====== Records supplied ======

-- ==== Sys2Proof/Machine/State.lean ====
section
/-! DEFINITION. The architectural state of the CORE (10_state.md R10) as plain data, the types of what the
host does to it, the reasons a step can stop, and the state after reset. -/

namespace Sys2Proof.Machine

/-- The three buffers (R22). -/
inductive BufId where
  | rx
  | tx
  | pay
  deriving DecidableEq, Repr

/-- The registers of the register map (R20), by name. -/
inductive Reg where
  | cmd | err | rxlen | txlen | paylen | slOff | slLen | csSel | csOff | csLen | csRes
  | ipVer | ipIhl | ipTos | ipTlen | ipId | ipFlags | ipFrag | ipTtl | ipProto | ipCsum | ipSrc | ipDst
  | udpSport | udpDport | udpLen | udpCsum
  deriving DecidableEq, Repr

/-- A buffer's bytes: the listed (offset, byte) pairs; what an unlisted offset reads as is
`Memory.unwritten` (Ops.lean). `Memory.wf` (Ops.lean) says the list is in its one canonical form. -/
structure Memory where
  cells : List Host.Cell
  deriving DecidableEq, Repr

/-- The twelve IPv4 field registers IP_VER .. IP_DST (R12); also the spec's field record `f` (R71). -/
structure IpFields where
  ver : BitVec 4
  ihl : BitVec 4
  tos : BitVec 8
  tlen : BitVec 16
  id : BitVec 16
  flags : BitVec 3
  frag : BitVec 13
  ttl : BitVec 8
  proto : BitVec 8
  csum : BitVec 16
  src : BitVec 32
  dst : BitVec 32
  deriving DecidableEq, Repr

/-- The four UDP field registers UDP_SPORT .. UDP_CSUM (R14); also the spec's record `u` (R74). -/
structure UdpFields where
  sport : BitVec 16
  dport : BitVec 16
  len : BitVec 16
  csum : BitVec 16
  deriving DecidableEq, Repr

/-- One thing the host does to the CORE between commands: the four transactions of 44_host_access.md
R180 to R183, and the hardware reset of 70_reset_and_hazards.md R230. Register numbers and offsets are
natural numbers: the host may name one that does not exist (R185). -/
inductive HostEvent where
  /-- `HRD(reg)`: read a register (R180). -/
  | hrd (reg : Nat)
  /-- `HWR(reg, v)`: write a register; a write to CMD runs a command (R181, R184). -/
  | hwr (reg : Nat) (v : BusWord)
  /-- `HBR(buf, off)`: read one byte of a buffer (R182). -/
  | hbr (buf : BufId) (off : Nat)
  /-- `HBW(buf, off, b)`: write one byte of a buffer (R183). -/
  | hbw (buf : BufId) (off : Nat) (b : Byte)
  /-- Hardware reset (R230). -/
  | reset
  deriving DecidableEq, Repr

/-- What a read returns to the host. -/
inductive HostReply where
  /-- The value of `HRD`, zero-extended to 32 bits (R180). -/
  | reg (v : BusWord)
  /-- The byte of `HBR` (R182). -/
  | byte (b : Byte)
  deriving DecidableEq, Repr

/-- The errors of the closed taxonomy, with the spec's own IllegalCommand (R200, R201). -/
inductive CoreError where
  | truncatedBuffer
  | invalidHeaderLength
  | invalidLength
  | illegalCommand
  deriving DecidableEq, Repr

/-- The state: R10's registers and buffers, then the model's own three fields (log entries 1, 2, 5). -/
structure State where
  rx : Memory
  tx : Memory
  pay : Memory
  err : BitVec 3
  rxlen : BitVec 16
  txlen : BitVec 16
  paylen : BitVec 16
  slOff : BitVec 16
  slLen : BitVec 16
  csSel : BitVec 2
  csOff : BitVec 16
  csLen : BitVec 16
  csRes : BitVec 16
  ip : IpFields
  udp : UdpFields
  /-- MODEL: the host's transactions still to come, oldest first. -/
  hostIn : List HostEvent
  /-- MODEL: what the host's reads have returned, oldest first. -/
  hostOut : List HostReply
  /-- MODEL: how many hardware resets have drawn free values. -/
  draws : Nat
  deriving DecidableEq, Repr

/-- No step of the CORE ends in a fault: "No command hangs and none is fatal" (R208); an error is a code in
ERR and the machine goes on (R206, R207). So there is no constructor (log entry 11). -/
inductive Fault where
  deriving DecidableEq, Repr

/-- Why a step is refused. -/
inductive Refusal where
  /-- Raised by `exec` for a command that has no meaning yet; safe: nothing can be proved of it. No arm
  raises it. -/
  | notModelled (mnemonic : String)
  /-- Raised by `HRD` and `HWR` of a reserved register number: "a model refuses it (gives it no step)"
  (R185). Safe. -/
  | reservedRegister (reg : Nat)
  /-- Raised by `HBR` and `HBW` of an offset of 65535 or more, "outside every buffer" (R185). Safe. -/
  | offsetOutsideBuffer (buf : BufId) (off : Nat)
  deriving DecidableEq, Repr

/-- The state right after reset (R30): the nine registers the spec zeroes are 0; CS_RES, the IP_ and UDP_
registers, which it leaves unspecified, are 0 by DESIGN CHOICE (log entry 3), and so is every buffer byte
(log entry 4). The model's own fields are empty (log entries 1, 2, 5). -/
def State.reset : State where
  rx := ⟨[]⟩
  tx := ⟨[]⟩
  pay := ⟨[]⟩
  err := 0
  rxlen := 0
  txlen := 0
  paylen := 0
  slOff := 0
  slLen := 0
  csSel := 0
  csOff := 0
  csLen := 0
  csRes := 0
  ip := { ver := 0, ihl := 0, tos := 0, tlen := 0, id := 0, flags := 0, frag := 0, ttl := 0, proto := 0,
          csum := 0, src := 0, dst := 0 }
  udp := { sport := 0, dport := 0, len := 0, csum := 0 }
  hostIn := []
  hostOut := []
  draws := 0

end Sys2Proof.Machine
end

======

* **Required action**
Extract the lines above, from the first one through the one containing "reads as is", and return only those, unchanged.

* **Solution for this problem**
-- ==== Sys2Proof/Machine/State.lean ====
section
/-! DEFINITION. The architectural state of the CORE (10_state.md R10) as plain data, the types of what the
host does to it, the reasons a step can stop, and the state after reset. -/

namespace Sys2Proof.Machine

/-- The three buffers (R22). -/
inductive BufId where
  | rx
  | tx
  | pay
  deriving DecidableEq, Repr

/-- The registers of the register map (R20), by name. -/
inductive Reg where
  | cmd | err | rxlen | txlen | paylen | slOff | slLen | csSel | csOff | csLen | csRes
  | ipVer | ipIhl | ipTos | ipTlen | ipId | ipFlags | ipFrag | ipTtl | ipProto | ipCsum | ipSrc | ipDst
  | udpSport | udpDport | udpLen | udpCsum
  deriving DecidableEq, Repr

/-- A buffer's bytes: the listed (offset, byte) pairs; what an unlisted offset reads as is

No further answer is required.